Roger Clemens, right, was charged Thursday with obstruction of Congress, making false statements and perjury for his testimony during a 2008 hearing on Capitol Hill. (Getty Images)
If you were expecting an apology, well, sorry.
And if you were hoping to hear a mea culpa, that's your fault.
Roger Clemens built a would-be Hall of Fame career by throwing high, hard heat, and by challenging hitters, not by pitching around trouble.
So that's how he'll ruin it, too, defiant to the end.
No one, least of all Clemens, should have been surprised by the six-count indictment handed down by a federal grand jury Thursday. The seven-time Cy Young winner was charged with obstruction of Congress, making false statements and perjury for his testimony during a 2008 hearing on Capitol Hill.
Deny, deny, deny
And just as he denied the damning evidence in the Mitchell Report that February day -- raising his right hand and hurling himself into harm's way -- he's denying it now.
"I never took HGH or steroids," Clemens wrote on his Twitter account Thursday. "And I did not lie to Congress.

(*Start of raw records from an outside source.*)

theorem test_decode_xtcReadBuffer : decode .xtc [0x0E#8, 0#8, 0#8, 0#8, 1#8, 2#8] =
    .ok (.xtcReadBuffer ⟨0#2, 0#1, 0#5, 0#2, 0#6, 0#8, 1#8, 2#8⟩, []) := by decide

theorem test_decode_xtcWriteBuffer : decode .xtc [0x0F#8, 0#8, 0#8, 0#8, 1#8, 2#8] =
    .ok (.xtcWriteBuffer ⟨0#2, 0#1, 0#5, 0#2, 0#6, 0#8, 1#8, 2#8⟩, []) := by decide

theorem test_decode_xtcRamDiagnostic : decode .xtc [0xE0#8, 0x20#8, 0#8, 0#8, 0#8, 0#8] =
    .ok (.xtcRamDiagnostic ⟨0#2, 1#1, 0#5, 0#2, 0#6, 0#8, 0#8, 0#8⟩, []) := by decide

theorem test_decode_xtcDriveDiagnostic : decode .xtc [0xE3#8, 0#8, 0#8, 0#8, 0#8, 0#8] =
    .ok (.xtcDriveDiagnostic ⟨0#2, 0#1, 0#5, 0#2, 0#6, 0#8, 0#8, 0#8⟩, []) := by decide

theorem test_decode_xtcControllerDiagnostic : decode .xtc [0xE4#8, 0#8, 0#8, 0#8, 0#8, 0#8] =
    .ok (.xtcControllerDiagnostic ⟨0#2, 0#1, 0#5, 0#2, 0#6, 0#8, 0#8, 0#8⟩, []) := by decide

/-- R140: an unknown opcode takes a six-byte block. -/
theorem test_decode_xtcUnknown : decode .xtc [0x05#8, 0x20#8, 0#8, 0#8, 0#8, 0#8, 0xAA#8] =
    .ok (.xtcUnknown 0x05#8 ⟨0#2, 1#1, 0#5, 0#2, 0#6, 0#8, 0#8, 0#8⟩, [0xAA#8]) := by decide

/-- R146: 0001_rrrr, 0010000_r, 0011000_r, 0111_rrrr, 10010000, 10010001, and a byte in no row. -/
theorem test_decode_atc :
    decode .atc [0x1F#8] = .ok (.atcRestore 0xF#4, []) ∧ decode .atc [0x20#8] = .ok (.atcReadData 0#1, []) ∧
    decode .atc [0x31#8] = .ok (.atcWriteData 1#1, []) ∧ decode .atc [0x73#8] = .ok (.atcSeek 3#4, []) ∧
    decode .atc [0x90#8] = .ok (.atcDiagnose, []) ∧ decode .atc [0x91#8] = .ok (.atcSetParameters, []) ∧
    decode .atc [0xEC#8] = .ok (.atcUnknown 0xEC#8, []) := by decide

/-- R81: the FDC's ports, the number low byte first. -/
theorem test_decode_fdc_ports :
    decode .portOut [0xF2#8, 0x03#8, 0x0C#8] = .ok (.fdcOutOutput 0x0C#8, []) ∧
    decode .portIn [0xF4#8, 0x03#8] = .ok (.fdcInMainStatus, []) ∧
    decode .portOut [0xF5#8, 0x03#8, 0x08#8] = .ok (.fdcOutData 0x08#8, []) ∧
    decode .portIn [0xF5#8, 0x03#8] = .ok (.fdcInData, []) ∧
    decode .portIn [0xF7#8, 0x03#8] = .ok (.fdcInInput, []) ∧
    decode .portOut [0xF7#8, 0x03#8, 0x02#8] = .ok (.fdcOutControl 0x02#8, []) := by decide

/-- R82: the XTC's ports. -/
theorem test_decode_xtc_ports :
    decode .portOut [0x20#8, 0x03#8, 0x08#8] = .ok (.xtcOutData 0x08#8, []) ∧
    decode .portIn [0x20#8, 0x03#8] = .ok (.xtcInData, []) ∧
    decode .portIn [0x21#8, 0x03#8] = .ok (.xtcInStatus, []) ∧
    decode .portOut [0x21#8, 0x03#8, 0x00#8] = .ok (.xtcOutReset 0x00#8, []) ∧
    decode .portIn [0x22#8, 0x03#8] = .ok (.xtcInConfig, []) ∧
    decode .portOut [0x22#8, 0x03#8, 0x00#8] = .ok (.xtcOutSelect 0x00#8, []) ∧
    decode .portOut [0x23#8, 0x03#8, 0x03#8] = .ok (.xtcOutPattern 0x03#8, []) ∧
    decode .portOut [0x27#8, 0x03#8, 0x01#8] = .ok (.xtcOutNoise .p327 0x01#8, []) ∧
    decode .portOut [0x2B#8, 0x03#8, 0x01#8] = .ok (.xtcOutNoise .p32B 0x01#8, []) ∧
    decode .portOut [0x2F#8, 0x03#8, 0x01#8] = .ok (.xtcOutNoise .p32F 0x01#8, []) := by decide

I look forward to challenging the Governments accusations, and hope people will keep an open mind until trial. I appreciate all the support I have been getting. I am happy to finally have my day in court."
His high-priced legal team, led by Rusty Hardin, probably is happy, too, as those legal bills really will start to pile up now. Clemens, 48, faces up to 30 years in prison and $1.5 million in fines if convicted, though he'd probably serve fewer than two years under federal sentencing guidelines. But he wanted no part of a plea bargain, instead vowing to pitch his way out of another jam.
"Hopefully," Hardin said at a news conference Thursday in Houston, "we haven't reached a stage in this country where you have to admit to something you didn't do."
Apology would be nice
Hopefully, he's not being as disingenuous as he sounds. And who knows? Clemens just might be able to beat this rap.
But common sense suggests otherwise, just as it does with the notion Major League Baseball's steroid era was put to rest with that Mitchell Report. Names were named, but the list was exhaustively incomplete.
The apologies have been, too, frankly. Jose Canseco came clean so he could make money of the stories he knew about others who hadn't. Mark McGwire finally said he was sorry so he could go on with his life and return to the majors as a coach. Jason Giambi said he was "wrong for doing that stuff" but never really bothered to get any more specific than that, outside of his leaked grand jury testimony.
Still, a simple apology -- an acknowledgement of the crime against fair play in sport -- is enough for most fans to forgive, or at least forget.
Clemens could've followed that same path, of course. He could've said nothing or simply said, "I'm sorry" -- like his former friend Andy Pettitte, who might end up testifying against him -- and just let the past pass.
He wasn't subpoenaed by Congress, didn't have to testify and had every right to invoke his Fifth Amendment rights even when he did. But he shook off all the signs, reared back and threw smoke.